Je perdais complètement les pédales. Je ne pourrais pas vivre si je les perdais autant l'un que l'autre.

Et c'est là que je pris conscience que peut m'importait que je sois le père ou non de cet enfant, je l'aimais comme si c'était le mien et j'étais prêt à l'élever mais pas sans sa mère surtout pas sans sa mère. Elle m'était vital pour exister dans ce monde et cet enfant aura besoin de ses deux parents voire trois …

Monsieur s'il vous plaît respirez et calmez vous ! Vous êtes dans un hôpital !

Je m'exécutais.
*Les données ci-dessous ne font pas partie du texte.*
-- ==== Sys2Proof/Laws/State.lean ====
section
/-! SUPPORT. What each named update of the state leaves as it was, field by field and record by record, and what it puts
where it writes. -/
namespace Sys2Proof.Machine
open Sys2Proof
Je ne voulais pas me faire virer et ne pouvoir être là pour elle.

Excusez moi … je ne voulais pas …

Ne vous en faites pas, je comprends toute à fait ! Attendez en salle d'attente que le médecin vienne vous voir et vous donne des nouvelles.

Très bien, merci.

Quel est votre nom ?

CULLEN. Edward CULLEN

Très bien. Le médecin viendra vous chercher quand il aura terminé.

Je m'asseyais sur un des sièges de la salle d'attente.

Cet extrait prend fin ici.